As every automorphism of the Dynkin diagram extends to an automorphism of the Lie algebra, there is a special automorphism $t:\mathfrak{so}(8)\rightarrow \mathfrak{so}(8)$ known as the triality automorphism.

I claim that there is no automorphism $T:SO(8)\rightarrow SO(8)$ which induces $t$, that is, Lie's second theorem fails for this map.

I'll write a roadmap below; proofs can be found in this paper by Varadarajan. The linked .pdf has no "Propositions", so below, I'll write, e.g. Proposition 1 (Theorem 3) to indicate that my Proposition 1 is Theorem 3 in the paper.

Proposition 1 (Theorem 3 and Lemma 4): There are precisely two conjugacy classes $\Sigma_1, \Sigma_2$ of $Spin(7)\subseteq SO(8)$. This is precisely one conjugacy class $\Sigma_0$ of $SO(7)\subseteq SO(8)$. $\square$

Now, let $\widetilde{T}:Spin(8)\rightarrow Spin(8)$ induce $t$. (The map $\widetilde{T}$ exists by Lie's second theorem.) Since $t^3$ is the identity (up to conjugacy), so is $\widetilde{T}^3$.

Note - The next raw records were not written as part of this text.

/-- Where everything reached was written, a walk can only stop because the table is not well formed. -/
theorem treeWalk_written {tbl : Buf NodeElem} (fuel : Nat) : ∀ (i : Nat) (seen : List Nat) (why : Refusal), TableWritten tbl i →
    treeWalk tbl fuel i seen = .error why → why = .treeNotWellFormed := by
  induction fuel with
  | zero => intro i seen why _ h; cases h; rfl
  | succ fuel ih =>
    intro i seen why hw h
    rw [treeWalk] at h
    split at h
    · cases h; rfl
    next hc =>
    simp only [not_or, not_le] at hc
    cases he : bufGet tbl i with
    | none => exact absurd he (hw [] i rfl hc.1)
    | some e =>
      rw [he] at h
      dsimp only at h
      split at h
      · cases h; rfl
      next hv =>
      have hv : entryValid e = true := by simpa using hv
      split at h
      · cases h
      · next hl =>
        have hl : entryLeaf e = false := by simpa using hl
        have hchild : ∀ b : Bool, TableWritten tbl (if b then entryRight e else entryLeft e) := fun b p j hp hj =>
          hw (b :: p) j (by simpa [reachedAt, childAt_node hc.1 he hv hl b] using hp) hj
        cases h1 : treeWalk tbl fuel (entryLeft e) (i :: seen) with
        | error r => rw [h1] at h; cases h; exact ih _ _ _ (hchild false) h1
        | ok x =>
          rw [h1] at h
          dsimp only at h
          cases h2 : treeWalk tbl fuel (entryRight e) x.2 with
          | error r => rw [h2] at h; cases h; exact ih _ _ _ (hchild true) h2
          | ok y => rw [h2] at h; cases h

/-- What the tree operand is (R108, R231, R342): the tree in the table where it is well formed and written; else a refusal. -/
theorem treeOf_cases (tbl : Buf NodeElem) (root : Nat) (hr : root ≠ Config.maxNodes) :
    (TableShape tbl root ∧ TableWritten tbl root ∧ ∃ t, treeOf tbl root = .ok (some t) ∧ TableHolds tbl root t) ∨
    (TableShape tbl root ∧ ¬ TableWritten tbl root ∧ treeOf tbl root = .error .operandNotWritten) ∨
    (¬ TableShape tbl root ∧ ∃ why, treeOf tbl root = .error why ∧
      (TableWritten tbl root → why = .treeNotWellFormed)) := by
  rw [treeOf, if_neg hr]
  by_cases hs : TableShape tbl root
  · rcases treeWalk_shape hs Config.maxNodes [] root [] rfl (by simp) (by simp) with ⟨t, seen', h1, h2, -⟩ | ⟨h1, h2⟩
    · obtain ⟨-, -, -, -, -, hw⟩ := treeWalk_sound _ _ _ _ _ h1
      exact .inl ⟨hs, hw, t, by rw [h1], h2⟩
    · exact .inr (.inl ⟨hs, h2, by rw [h1]⟩)
  · refine .inr (.inr ⟨hs, ?_⟩)
    cases h1 : treeWalk tbl Config.maxNodes root [] with
    | ok x =>
      obtain ⟨-, -, -, -, h, -⟩ := treeWalk_sound _ _ _ _ _ h1
      exact absurd h hs
    | error why => exact ⟨why, rfl, fun hw => treeWalk_written _ _ _ _ hw h1⟩

/-! ### The table HTB.BUILD writes (R200) -/

theorem mergeLoop_entries (fuel : Nat) : ∀ (k : Nat) (q : List QNode), q.length ≤ fuel →
    (mergeLoop fuel k q).2.length = q.length - 1 := by
  induction fuel with
  | zero => intro k q h; rw [List.length_eq_zero_iff.1 (Nat.le_zero.1 h)]; rfl
  | succ fuel ih =>
    intro k q h
    match q, h with
    | [], _ => rfl
    | [n], _ => rfl
    | a :: b :: rest, h =>
      rw [mergeLoop_cons]
      have := ih (k + 1) (queueInsert (mergedNode k a b) rest) (by rw [queueInsert_length]; simp at h; omega)
      rw [queueInsert_length] at this
      simp [this]

/-- The table holds every tree of the queue, and no entry serves two of them. -/
structure TableReady (tbl : Buf NodeElem) (k : Nat) (q : List QNode) : Prop where
  holds : ∀ n ∈ q, TableHolds tbl n.seq n.tree
  distinct : (q.flatMap fun n => treeIndexes tbl n.seq n.tree).Nodup
  below : ∀ n ∈ q, ∀ i ∈ treeIndexes tbl n.seq n.tree, i < 256 + k
  freqs : ∀ n ∈ q, treeFreq n.tree = n.freq
  total : (q.map QNode.freq).sum < 2 ^ 32

theorem seq_mem_treeIndexes (tbl : Buf NodeElem) (i : Nat) (t : HTree) : i ∈ treeIndexes tbl i t := by
  cases t with
  | leaf s f => simp [treeIndexes]
  | node f l r => rw [treeIndexes]; split <;> simp
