/-- One above every bound. -/
theorem witness_OperandsAboveRangeAreRefused :
    (∃ s : State, s.lze.ctl.state = .idle ∧ s.lze.ops.inLen.written = true ∧ Config.maxIn < s.lze.ops.inLen.value.toNat) ∧
    (∃ s : State, s.lzd.ctl.state = .idle ∧ s.lzd.ops.inLen.written = true ∧ Config.maxIn < s.lzd.ops.inLen.value.toNat) ∧
    (∃ s : State, s.htb.ctl.state = .idle ∧ s.htb.ops.inLen.written = true ∧ Config.maxIn < s.htb.ops.inLen.value.toNat) ∧
    (∃ s : State, s.rle.ctl.state = .idle ∧ s.rle.ops.width.written = true ∧ s.rle.ops.height.written = true ∧
      s.rle.ops.inLen.written = true ∧ Config.maxIn < s.rle.ops.inLen.value.toNat) ∧
    (∃ s : State, PairOperands s [] 0x10000#64 0x10000#64 ∧ s.rld.ctl.state = .idle ∧ 1 ≤ (0x10000#64).toInt ∧
      Config.maxIn < (0x10000#64).toNat * (0x10000#64).toNat) ∧
    (∃ s : State, PlaneOperands s (Vector.replicate 8 []) 0x10000#64 0x10000#64 ∧ s.rld.ctl.state = .idle) ∧
    (∃ s : State, StreamOperand s.cap Config.maxIn s.hde.ops.inLen s.hde.ops.bitIn [] ∧ s.hde.ctl.state = .idle ∧
      s.hde.ops.root.written = true ∧ 512 ≤ s.hde.ops.root.value.toNat) ∧
    (∃ s : State, s.bre.ctl.state = .idle ∧ s.bre.ops.inLen.written = true ∧ Config.maxIn < s.bre.ops.inLen.value.toNat) ∧
    (∃ s : State, s.hen.ctl.state = .idle ∧ s.hen.ops.inLen.written = true ∧ Config.maxIn < s.hen.ops.inLen.value.toNat) ∧
    (∃ s : State, s.hde.ctl.state = .idle ∧ s.hde.ops.inLen.written = true ∧ Config.maxIn < s.hde.ops.inLen.value.toNat) ∧
    (∃ s : State, s.rld.ctl.state = .idle ∧ s.rld.ops.width.written = true ∧ s.rld.ops.height.written = true ∧
      s.rld.ops.inLen.written = true ∧ Config.maxIn < s.rld.ops.inLen.value.toNat) ∧
    (∃ s : State, s.rld.ctl.state = .idle ∧ s.rld.ops.width.written = true ∧ s.rld.ops.height.written = true ∧
      s.rld.ops.planeLen[(1 : Fin 8)].written = true ∧ Config.maxPlaneLen < s.rld.ops.planeLen[(1 : Fin 8)].value.toNat ∧
      ∀ q : Fin 8, q < 1 → ∃ bits,
        StreamOperand s.cap Config.maxPlaneLen s.rld.ops.planeLen[q] s.rld.ops.planeIn[q] bits) :=
  ⟨⟨{ State.reset with lze := { State.reset.lze with ops := { inLen := reg (2 ^ 32), symIn := [] } } }, rfl, rfl, by decide⟩,
    ⟨{ State.reset with lzd := { State.reset.lzd with ops := { inLen := reg (2 ^ 32), lzcIn := [] } } }, rfl, rfl, by decide⟩,
    ⟨{ State.reset with htb := { State.reset.htb with ops := { inLen := reg (2 ^ 32), symIn := [] } } }, rfl, rfl, by decide⟩,
    ⟨{ State.reset with rle := { State.reset.rle with ops := { width := reg 1, height := reg 1, inLen := reg (2 ^ 32), symIn := [] } } }, rfl, rfl, rfl, rfl, by decide⟩,
    ⟨_, pairs_decsState [] 0x10000#64 0x10000#64 (by decide), rfl, by decide, by decide⟩,
    ⟨_, planes_decbState (Vector.replicate 8 []) 0x10000#64 0x10000#64 (fun p => by simp), rfl⟩,
    ⟨hdeState [] [] 512, stream_buf _ [] (by decide) (by decide), rfl, rfl, by decide⟩,
    ⟨{ State.reset with bre := { State.reset.bre with ops := { inLen := reg (2 ^ 32), arg := reg 0, bitIn := [] } } }, rfl, rfl, by decide⟩,
    ⟨{ State.reset with hen := { State.reset.hen with ops := { inLen := reg (2 ^ 32), symIn := [], ctabIn := [] } } }, rfl, rfl, by decide⟩,
    ⟨{ State.reset with hde := { State.reset.hde with ops := { inLen := reg (2 ^ 32), root := reg 0, bitIn := [], treeIn := [] } } }, rfl, rfl, by decide⟩,
    ⟨{ State.reset with rld := { State.reset.rld with ops := { State.reset.rld.ops with width := reg 1, height := reg 1, inLen := reg (2 ^ 32) } } }, rfl, rfl, rfl, rfl, by decide⟩,
    ⟨longPlane, rfl, rfl, rfl, rfl, by decide, fun q hq => by
      have : q = 0 := by omega
      subst this
      exact ⟨[], stream_buf _ [] (by decide) (by decide)⟩⟩⟩

/-- A capacity one short of a table, and one short of an element, a length and a plane's length. -/
theorem witness_OperandsAboveRangeAreRefused_capacity :
    (∃ s : State, StreamOperand s.cap Config.maxIn s.hen.ops.inLen s.hen.ops.symIn [65] ∧ s.hen.ctl.state = .idle ∧
      fitsCap s.cap Config.numCodes = false) ∧
    (∃ s : State, StreamOperand s.cap Config.maxIn s.hde.ops.inLen s.hde.ops.bitIn [true] ∧ s.hde.ctl.state = .idle ∧
      s.hde.ops.root.written = true ∧ s.hde.ops.root.value.toNat < 512 ∧ fitsCap s.cap Config.maxNodes = false) ∧
    (∃ s : State, fitsCap s.cap (510 + 1) = false ∧ (Place.tree 510).writable = true) ∧
    ∀ i ∈ [Instr.rleEncs, .rleEncb, .rldDecs, .rldDecb, .brePut, .htbBuild, .hufEncode, .henEnc, .hdeDec, .lzeEnc, .lzdDec],
      ∃ s : State, (control s (instrUnit i)).state = .idle ∧ LengthBeyondCapacity s i := by
  refine ⟨⟨{ henState [65] [] with cap := some 255 }, ⟨rfl, by decide, by decide, by decide, Stored_bufWriteList [] [65]⟩, rfl, by decide⟩,
    ⟨{ hdeState [true] [] 511 with cap := some 510 }, ⟨rfl, by decide, by decide, by decide, Stored_bufWriteList [] [true]⟩, rfl, rfl,
      by decide, by decide⟩, ⟨{ State.reset with cap := some 510 }, by decide⟩, fun i hi => ?_⟩
  cases i with
  | rleEncs => exact ⟨{ rleState [7, 7] 2 1 with cap := some 1 }, rfl, rfl⟩
  | rleEncb => exact ⟨{ rleState [7, 7] 2 1 with cap := some 1 }, rfl, rfl⟩
  | rldDecs => exact ⟨{ decsState [7, 7] 2 1 with cap := some 1 }, rfl, rfl⟩
  | rldDecb => exact ⟨{ decbState (Vector.replicate 8 [true, true]) 1 1 with cap := some 1 }, rfl, 7, by
      simp [decbState, reg, fitsCap]⟩
  | brePut => exact ⟨{ breState [true, true] 0 with cap := some 1 }, rfl, rfl⟩
  | htbBuild => exact ⟨{ htbState [7, 7] with cap := some 1 }, rfl, rfl⟩
  | hufEncode => exact ⟨{ htbState [7, 7] with cap := some 1 }, rfl, rfl⟩
  | henEnc => exact ⟨{ henState [7, 7] [] with cap := some 1 }, rfl, rfl⟩
  | hdeDec => exact ⟨{ hdeState [true, true] [] 511 with cap := some 1 }, rfl, rfl⟩
  | lzeEnc => exact ⟨{ lzeState [7, 7] with cap := some 1 }, rfl, rfl⟩
  | lzdDec => exact ⟨{ lzdState [7, 7] with cap := some 1 }, rfl, rfl⟩
  | clear u b => simp at hi

theorem witness_OperationsTouchOnlyTheirUnit :
    (∃ t, exec .lzdDec (lzdState []) = .next t) ∧ ∃ t, exec (.clear .rle 0) State.reset = .next t := ⟨⟨_, rfl⟩, ⟨_, rfl⟩⟩

/-- Two states that differ in another unit and in what an earlier operation left in the same one. -/
theorem witness_OutcomeDependsOnOperandsAlone :
    ∃ s t : State, s ≠ t ∧ IsOperation .lzdDec ∧ s.cap = t.cap ∧ SameInput .lzd s t ∧
      (∃ a, exec .lzdDec s = .next a) :=
  ⟨lzdState [], { lzdState [] with lze := (lzeState [1]).lze, lzd := { (lzdState []).lzd with res := { outLen := 1, symOut := [1] } } },
    fun h => absurd (congrArg (fun s : State => s.lzd.res.symOut) h) (by decide), ⟨by decide, fun u b h => by cases h⟩, rfl, ⟨rfl, rfl⟩,
    next_of_isSome (by decide)⟩

theorem witness_DifferentUnitsCommute :
    ∃ s a b : State, instrUnit .lzdDec ≠ instrUnit .lzeEnc ∧ exec .lzdDec s = .next a ∧ exec .lzeEnc a = .next b :=
  ⟨{ lzdState [] with lze := (lzeState []).lze }, _, _, by decide, rfl, rfl⟩

theorem witness_BusyThenStepIsOneStep :
    decodeCtrl .lzd 0x170#64 = .run .lzdDec ∧ IsOperation .lzdDec ∧ ∃ b, startSlow .lzd 0x170#64 (lzdState []) = .next b :=
  ⟨by decide, ⟨by decide, fun u b h => by cases h⟩, _, rfl⟩

theorem inv_runningLzd : Inv runningLzd := by
  refine ⟨by constructor <;> decide, fun u => by cases u <;> decide, fun u f h => ?_, fun u n h => by cases u <;> cases h⟩
  cases u with
  | lzd =>
    cases h
    exact ⟨.lzdDec, _, by decide, rfl⟩
  | _ => cases h

/-- With a unit `BUSY`, and with none. -/
theorem witness_BusyUnitsTerminate :
    (Inv runningLzd ∧ runningLzd.pending = [] ∧ busyCount runningLzd ≠ 0) ∧
    (BuffersWf State.reset ∧ State.reset.pending = [] ∧ busyCount State.reset = 0) :=
  ⟨⟨inv_runningLzd, rfl, by decide⟩, ⟨buffersWf_reset, rfl, by decide⟩⟩
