-- ==== Sys2Proof/Machine/Core.lean ====
section
/-! DEFINITION. The host's view of the machine. -/

def Sys2Proof.core : Host.Core := { State := Sys2Proof.Machine.State, Fault := Sys2Proof.Machine.Fault, Refusal := Sys2Proof.Machine.Refusal, step := Sys2Proof.Machine.step, reset := Sys2Proof.Machine.State.reset }
end

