-- ==== Sys2Proof/Tests/Slice0.lean ====
section
/-! SUPPORT. The model's own tests: decoding and SPLIT against the spec's vectors (95_test_vectors.md, and R69's table), the
assembler's checks, single steps, and for every statement with hypotheses a concrete case that meets them (`witness_…`). -/

open Sys2Proof Sys2Proof.Machine

namespace Sys2Proof.Tests

/-- What a test looks at in an outcome: `RES`, `RES_K`, `VALID`, `ERR`, `ERR_CAUSE`. -/
def after (o : Host.Outcome State Fault Refusal) : Option (List Nat × Nat × Bool × Bool × Nat) :=
  match o with
  | .next t => some (t.engine.res.toList.map BitVec.toNat, t.engine.resK.toNat, t.engine.valid, t.engine.err, t.engine.errCause.toNat)
  | .fault _ => none
  | .refused _ => none

/-- `VALID`, `ERR`, `ERR_CAUSE` of an outcome. -/
def flagsAfter (o : Host.Outcome State Fault Refusal) : Option (Bool × Bool × Nat) :=
  match o with
  | .next t => some (t.engine.valid, t.engine.err, t.engine.errCause.toNat)
  | .fault _ => none
  | .refused _ => none

/-- The registers holding a tuple as the result of a SPLIT, with an error record. -/
def holding (tuple : List Nat) (err : Bool) (cause : Nat) : Engine :=
  ⟨latch tuple, BitVec.ofNat 5 tuple.length, true, err, BitVec.ofNat 2 cause⟩

/-- A state with given registers and host actions. -/
def stateOf (e : Engine) (pending : List HostAction) : State := ⟨e, pending, [], 0, 0⟩

/-- The start state of rows 5 to 9 of 95_test_vectors.md section 2.5. -/
def threeTuple : State := stateOf (holding [0xA7, 0x6D, 0xBF] false 0) []

/-! ## The assembler's checks: an ill-formed line for each, refused (R44) -/

theorem test_wf_fanout_zero : (AsmLine.split 0 5).wellFormed = false := by decide
theorem test_wf_fanout_above_max : (AsmLine.form 25 5).wellFormed = false := by decide
theorem test_wf_split_value : (AsmLine.split 3 0x1000000).wellFormed = false := by decide
theorem test_wf_form_value : (AsmLine.form 24 0x1000000).wellFormed = false := by decide
theorem test_wf_word : (AsmLine.word 0x100000000).wellFormed = false := by decide
theorem test_wf_coord_value : (AsmLine.coord 0x1000000).wellFormed = false := by decide
theorem test_wf_color_value : (AsmLine.color 0x1000000).wellFormed = false := by decide
theorem test_wf_pixel_value : (AsmLine.pixel 0x1000000).wellFormed = false := by decide
theorem test_wf_boundaries : (AsmLine.split 1 0).wellFormed ∧ (AsmLine.split 24 0xFFFFFF).wellFormed := by decide

/-- Source: R44's own example of an illegal word given as data. -/
theorem test_assemble_word : assemble (.word 0x00000005) = some [.issue 0x00000005#32] := by decide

Proposition 2 (Theorem 5): The lifts of each of the $\Sigma_i$ to $Spin(8)$ form three distinct conjugacy classes $\widetilde{\Sigma_i}$ in $Spin(8)$. Further, $\mathbb{Z}/3\mathbb{Z} = \{Id_{Spin(8)}, \widetilde{T}, \widetilde{T}^2\}$ acts transitively on $\{\widetilde{\Sigma_i}\}$. $\square$

With these in hand, it's easy to prove the claim above, that there is no $T:SO(8)\rightarrow SO(8)$ inducing $t$. Namely, since powers of $\widetilde{T}$ act transitively on $\{\widetilde{\Sigma_i}\}$, powers of $T$ must act transitively on $\{\Sigma_i\}$. However, the elements of $\Sigma_1$ are isomorphic to $Spin(7)$, so are simply connected, while the elements of $\Sigma_0$ are isomorphic to $SO(7)$, so aren't. Thus, there is no diffeomorphism (or even homotopy equivalence!) which can move $\Sigma_0$ to $\Sigma_1$, even if we remove the restriction that maps be homomorphisms.